Having sought Iran's help, the Lebanese prime minister has cover to talk to other regional powers, primarily Arab states and Turkey, as well as the United States.

As one European diplomat in Beirut commented: "Mr Hariri has to keep everyone in Lebanon sweet right now."

Mr Hariri's trip, which was at Iran's invitation, was also a timely boon to the sanctions-hit Islamic republic before it resumes long-stalled nuclear talks with leading world powers next week. A key Iranian demand is that its interlocutors accept that Tehran has an important role to play in the region.

Iran has gamely attempted to dismiss the damaging WikiLeaks disclosures, which highlighted Iran's regional isolation, as an American and Israeli plot to sow divisions between the Islamic republic and its Sunni Arab neighbours.

In addition, Javanonline, an Iranian news website regarded as a mouthpiece of Iran's elite Revolutionary Guards, said on Tuesday that Mr Hariri had come to Tehran with Saudi Arabia's blessing and claimed that his visit "signifies the improvement in Tehran-Riyadh relations".

The website also maintained that Monday's assassination of an Iranian nuclear scientist, which Tehran has blamed on Israel, was designed to overshadow Mr Hariri's trip.

Iran's robust dismissal of the WikiLeaks disclosures as an American plot must have come as a relief to Mr Hariri. While he was in Tehran, the whistle-blowing website cited him urging the United States to stop Iran's nuclear programme.
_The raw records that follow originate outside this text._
-- ==== Sys2Proof/Laws/Finalized.lean ====
section
/-!
SUPPORT. What every operation on the device keeps: for each, one lemma that a FINALIZED cartridge (R90, R95) stays
FINALIZED with its EOD known.
-/
namespace Sys2Proof.Machine

/-- In a cartridge table, the cartridge of an index is FINALIZED, its EOD known. -/
def CartsFinal (carts : Vector CartRow 128) (z : CartId) : Prop :=
  ∃ e, carts[z].entry = some e ∧ e.protection = some .finalized ∧ e.eod ≠ none

@[simp] theorem Device.fin_mk {intake : Intake} {ce : Ce} {xe : Xe} {feeds : Vector (Option Feed) 4} {map : SegMap}
    {media : Media} {changer : Changer} {drives : Vector Drive 4} {arb : Arbiter} {ru : RestoreUnit} {vu : VerifyUnit}
    {mu : Management} {link : Link} {agenda : List Task} {moment : Nat} {z : CartId} :
    (Device.mk intake ce xe feeds map media changer drives arb ru vu mu link agenda moment).FinalizedAt z ↔
      CartsFinal media.carts z := Iff.rfl

@[simp] theorem Device.carts_fin {d : Device} {z : CartId} (fin : d.FinalizedAt z) : CartsFinal d.media.carts z := fin

theorem Device.fin_foldl {α : Type} {z : CartId} {g : Device → α → Device}
    (hg : ∀ d a, d.FinalizedAt z → (g d a).FinalizedAt z) (l : List α) {d : Device} (fin : d.FinalizedAt z) :
    (l.foldl g d).FinalizedAt z := by
  induction l generalizing d with
  | nil => exact fin
  | cons a l ih => exact ih (hg d a fin)

@[simp] theorem Device.setFeed_fin {z : CartId} {d : Device} {f : FeedId} {v : Option Feed}
    (fin : d.FinalizedAt z) : (d.setFeed f v).FinalizedAt z := fin

/-- A row written: the finalized row itself only by an entry that is finalized. -/
theorem Device.setRow_fin {z : CartId} {d : Device} {c : CartId} {r : CartRow} (fin : d.FinalizedAt z)
    (hr : c = z → ∃ e, r.entry = some e ∧ e.protection = some .finalized ∧ e.eod ≠ none) :
    (d.setRow c r).FinalizedAt z := by
  by_cases hc : c = z
  · subst hc
    obtain ⟨e, he, hp, hn⟩ := hr rfl
    exact ⟨e, by simpa [Device.cart, Device.row, Device.setRow] using he, hp, hn⟩
  · obtain ⟨e, he, hp, hn⟩ := fin
    refine ⟨e, ?_, hp, hn⟩
    simpa [Device.cart, Device.row, Device.setRow, Vector.getElem_set, Fin.val_ne_of_ne hc] using he

@[simp] theorem Device.modStream_fin {z : CartId} {d : Device} {c : StreamId} {g : Stream → Stream}
    (fin : d.FinalizedAt z) :
    (d.modStream c g).FinalizedAt z := fin

@[simp] theorem Device.modFeed_fin {z : CartId} {d : Device} {f : FeedId} {g : Feed → Feed} (fin : d.FinalizedAt z) :
    (d.modFeed f g).FinalizedAt z := fin

@[simp] theorem Device.post_fin {z : CartId} {d : Device} {t : Task} (fin : d.FinalizedAt z) :
    (d.post t).FinalizedAt z := by
  unfold Device.post; split <;> simp (maxDischargeDepth := 12) [*]

@[simp] theorem Device.postAll_fin {z : CartId} {d : Device} {ts : List Task} (fin : d.FinalizedAt z) :
    (d.postAll ts).FinalizedAt z := Device.fin_foldl (fun _ _ h => Device.post_fin h) ts fin

@[simp] theorem Device.modDrive_fin {z : CartId} {d : Device} {i : DriveId} {g : Drive → Drive}
    (fin : d.FinalizedAt z) :
    (d.modDrive i g).FinalizedAt z := fin

@[simp] theorem Device.modElem_fin {z : CartId} {d : Device} {e : ElemId} {g : Element → Element}
    (fin : d.FinalizedAt z) :
    (d.modElem e g).FinalizedAt z := fin

@[simp] theorem Device.setEvent_fin {z : CartId} {d : Device} {k : EventKind} {v : Option Event}
    (fin : d.FinalizedAt z) :
    (d.setEvent k v).FinalizedAt z := fin

@[simp] theorem Device.raise_fin {z : CartId} {d : Device} {k : EventKind} {a : EventArg} (fin : d.FinalizedAt z) :
    (d.raise k a).FinalizedAt z := fin

@[simp] theorem Device.emit_fin {z : CartId} {d : Device} {f : OutFrame} (fin : d.FinalizedAt z) :
    (d.emit f).FinalizedAt z := fin

@[simp] theorem Device.respond_fin {z : CartId} {d : Device} {tag : Tag} {st : Status} {is : List Item}
    (fin : d.FinalizedAt z) :
    (d.respond tag st is).FinalizedAt z := fin

@[simp] theorem Device.linkError_fin {z : CartId} {d : Device} (fin : d.FinalizedAt z) :
    d.linkError.FinalizedAt z := fin

@[simp] theorem Device.modPart_fin {z : CartId} {d : Device} {id : Nat} {g : Part → Part} (fin : d.FinalizedAt z) :
    (d.modPart id g).FinalizedAt z := fin

@[simp] theorem Device.addPart_fin {z : CartId} {d : Device} {p : Part} (fin : d.FinalizedAt z) :
    (d.addPart p).FinalizedAt z := fin

@[simp] theorem Device.freePart_fin {z : CartId} {d : Device} {id : Nat} (fin : d.FinalizedAt z) :
    (d.freePart id).FinalizedAt z := fin

@[simp] theorem Device.reserve_fin {z : CartId} {d : Device} {n : Nat} (fin : d.FinalizedAt z) :
    (d.reserve n).FinalizedAt z := fin

@[simp] theorem Device.consumeReservation_fin {z : CartId} {d : Device} (fin : d.FinalizedAt z) :
    d.consumeReservation.FinalizedAt z := fin

@[simp] theorem Device.releaseReservations_fin {z : CartId} {d : Device} {n : Nat} (fin : d.FinalizedAt z) :
    (d.releaseReservations n).FinalizedAt z := by
  unfold Device.releaseReservations; split <;> simp (maxDischargeDepth := 12) [*]

@[simp] theorem Device.createPart_fin {z : CartId} {d : Device} {r : Option PartRef} {c : CartId} {rec : Record} {b : Nat}
    (fin : d.FinalizedAt z) :
    (d.createPart r c rec b).1.FinalizedAt z := fin

@[simp] theorem Device.setGrants_fin {z : CartId} {d : Device} {r : RestoreId} {n : Nat} (fin : d.FinalizedAt z) :
    (d.setGrants r n).FinalizedAt z := fin

@[simp] theorem Device.modRestore_fin {z : CartId} {d : Device} {r : RestoreId} {g : Restore → Restore}
    (fin : d.FinalizedAt z) :
    (d.modRestore r g).FinalizedAt z := fin

@[simp] theorem Device.modPass_fin {z : CartId} {d : Device} {c : CartId} {g : Pass → Pass} (fin : d.FinalizedAt z) :
    (d.modPass c g).FinalizedAt z := fin

@[simp] theorem Device.removeEntry_fin {z : CartId} {d : Device} {c : CartId} (fin : d.FinalizedAt z) :
    (d.removeEntry c).FinalizedAt z := fin

@[simp] theorem Device.putEntry_fin {z : CartId} {d : Device} {e : VerifyEntry} (fin : d.FinalizedAt z) :
    (d.putEntry e).FinalizedAt z := fin

@[simp] theorem Device.closePart_fin {z : CartId} {d : Device} {id : Nat} {gap truncated continued : Bool}
    (fin : d.FinalizedAt z) :
    (d.closePart id gap truncated continued).FinalizedAt z := by
  unfold Device.closePart; (repeat' split) <;> simp (maxDischargeDepth := 12) [*]

@[simp] theorem Device.closeRef_fin {z : CartId} {d : Device} {r : Option PartRef} {gap truncated : Bool}
    (fin : d.FinalizedAt z) :
    (Device.closeRef d r gap truncated).FinalizedAt z := by
  unfold Device.closeRef; (repeat' split) <;> simp (maxDischargeDepth := 12) [*]

@[simp] theorem Device.setBad_fin {z : CartId} {d : Device} {id : Nat} (fin : d.FinalizedAt z) :
    (d.setBad id).FinalizedAt z := by
  unfold Device.setBad; (repeat' split) <;> simp (maxDischargeDepth := 12) [*]

@[simp] theorem Device.setVerified_fin {z : CartId} {d : Device} {id : Nat} (fin : d.FinalizedAt z) :
    (d.setVerified id).FinalizedAt z := by
  unfold Device.setVerified; (repeat' split) <;> simp (maxDischargeDepth := 12) [*]

@[simp] theorem Device.markSuspect_fin {z : CartId} {d : Device} {id : Nat} (fin : d.FinalizedAt z) :
    (d.markSuspect id).FinalizedAt z := by
  unfold Device.markSuspect; (repeat' split) <;> simp (maxDischargeDepth := 12) [*]

@[simp] theorem Device.pinRestore_fin {z : CartId} {d : Device} {id : Nat} (fin : d.FinalizedAt z) :
    (d.pinRestore id).FinalizedAt z := fin

@[simp] theorem Device.unpinRestore_fin {z : CartId} {d : Device} {id : Nat} (fin : d.FinalizedAt z) :
    (d.unpinRestore id).FinalizedAt z := fin

@[simp] theorem Device.pinVerify_fin {z : CartId} {d : Device} {id : Nat} (fin : d.FinalizedAt z) :
    (d.pinVerify id).FinalizedAt z := fin

@[simp] theorem Device.unpinVerify_fin {z : CartId} {d : Device} {id : Nat} (fin : d.FinalizedAt z) :
    (d.unpinVerify id).FinalizedAt z := fin

@[simp] theorem Device.signals_fin {z : CartId} {d after : Device} {c : CartId} (fin : after.FinalizedAt z) :
    (Device.signals d after c).FinalizedAt z := by simp (maxDischargeDepth := 12) [Device.signals, *]

theorem Device.writeCart_fin {z : CartId} {d : Device} {c : CartId} {e : Option Cart} (fin : d.FinalizedAt z)
    (he : c = z → ∃ x, e = some x ∧ x.protection = some .finalized ∧ x.eod ≠ none) :
    (d.writeCart c e).FinalizedAt z := by
  unfold Device.writeCart
  extract_lets old a b e'
  split
  · exact fin
  · have ha : a.FinalizedAt z := Device.setRow_fin fin he
    have hb : b.FinalizedAt z := by unfold b; split <;> simp [ha]
    refine Device.signals_fin ?_
    unfold e'
    (repeat' split) <;> simp [hb]

theorem Device.editCart_fin {z : CartId} {d : Device} {c : CartId} {g : Cart → Cart} (fin : d.FinalizedAt z)
    (hg : ∀ x, x.protection = some .finalized → x.eod ≠ none →
      (g x).protection = some .finalized ∧ (g x).eod ≠ none) : (d.editCart c g).FinalizedAt z := by
  unfold Device.editCart
  split
  · rename_i e he
    refine Device.writeCart_fin fin fun hc => ?_
    subst hc
    obtain ⟨x, hx, hp, hn⟩ := fin
    obtain rfl : e = x := Option.some.inj (he.symm.trans hx)
    exact ⟨_, rfl, hg _ hp hn⟩
  · exact fin

@[simp] theorem Device.markFull_fin {z : CartId} {d : Device} {c : CartId} {ends : Bool} (fin : d.FinalizedAt z) :
    (d.markFull c ends).FinalizedAt z := Device.raise_fin (Device.editCart_fin fin fun _ hp hn => ⟨hp, hn⟩)

@[simp] theorem Device.markMismatch_fin {z : CartId} {d : Device} {c : CartId} {r : Reason} {ends : Bool} (fin : d.FinalizedAt z) :
    (d.markMismatch c r ends).FinalizedAt z := Device.editCart_fin fin fun _ hp hn => ⟨by simp [hp, lockedAtMismatch], hn⟩

@[simp] theorem Device.markFinalized_fin {z : CartId} {d : Device} {c : CartId} {ends : Bool} (fin : d.FinalizedAt z) :
    (d.markFinalized c ends).FinalizedAt z := Device.editCart_fin fin fun _ _ hn => ⟨rfl, hn⟩

@[simp] theorem Device.setContent_fin {z : CartId} {d : Device} {e : ElemId} {v : Content} (fin : d.FinalizedAt z) :
    (Device.setContent d e v).FinalizedAt z := by
  unfold Device.setContent; (repeat' split) <;> simp (maxDischargeDepth := 12) [*]

@[simp] theorem Device.loseCart_fin {z : CartId} {d : Device} {c : CartId} (fin : d.FinalizedAt z) :
    (d.loseCart c).FinalizedAt z := Device.editCart_fin fin fun _ hp hn => ⟨hp, hn⟩

@[simp] theorem Device.cartOutside_fin {z : CartId} {d : Device} {c : CartId} (fin : d.FinalizedAt z) :
    (d.cartOutside c).FinalizedAt z := Device.editCart_fin fin fun _ hp hn => ⟨hp, hn⟩

@[simp] theorem Device.loseDisplaced_fin {z : CartId} {d : Device} {e : ElemId} (fin : d.FinalizedAt z) :
    (Device.loseDisplaced d e).FinalizedAt z := by
  unfold Device.loseDisplaced; (repeat' split) <;> simp (maxDischargeDepth := 12) [*]

@[simp] theorem Device.forgetFormer_fin {z : CartId} {d : Device} {c : CartId} (fin : d.FinalizedAt z) :
    (Device.forgetFormer d c).FinalizedAt z := fin

@[simp] theorem Device.settleIn_fin {z : CartId} {d : Device} {e : ElemId} {c : CartId} (fin : d.FinalizedAt z) :
    (d.settleIn e c).FinalizedAt z := Device.editCart_fin (Device.forgetFormer_fin (Device.setContent_fin fin)) fun _ hp hn => ⟨hp, hn⟩

@[simp] theorem Device.scanEmpty_fin {z : CartId} {d : Device} {e : ElemId} (fin : d.FinalizedAt z) :
    (Device.scanEmpty d e).FinalizedAt z := by
  unfold Device.scanEmpty; dsimp only; (repeat' split) <;> simp (maxDischargeDepth := 12) [*]

theorem Device.emptyRow_entry {d : Device} {c : CartId} (h : d.emptyRow = some c) : d.cart c = none := by
  simpa using List.find?_some h

/-- An entry written in a row that held none leaves every other row. -/
theorem Device.fillRow_fin {z : CartId} {d : Device} {c : CartId} {e : Option Cart} (fin : d.FinalizedAt z)
    (hc : d.cart c = none) : (d.writeCart c e).FinalizedAt z :=
  Device.writeCart_fin fin fun h => by subst h; obtain ⟨x, hx, -⟩ := fin; rw [hc] at hx; cases hx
Mr Hariri promptly denied he had done any such thing. At a news conference in Tehran on Monday, he said: "Lebanon… will never, ever consider itself as part of an international system which aims at pressuring Iran." The Islamic republic, he insisted, has the right to develop "peaceful nuclear technology".

Hizbollah's leader, Sheikh Hassan Nasrallah, has warned of dire consequences if the UN tribunal implicates any of his organisation's members, and has branded the tribunal an "Israeli project".

Hizbollah vehemently denies any involvement in Rafik Hariri's assassination, insisting it was on good terms with the former Lebanese prime minister and that his assassination served only the interests of Israel.

"Think about it," a Hizbollah official told Canada's Globe and Mail daily this week, "the last thing we would want to happen would be for the Shia to be accused of killing the Sunni leader of the country."

Hizbollah has been vigorously pressing for an understanding with Mr Hariri before the expected indictments are issued. The key to a solution is likely to be whether the Lebanese prime minister agrees to publicly accept that, if any Hizbollah members are implicated, he will absolve the movement's leadership of responsibility. That should become clear in coming weeks.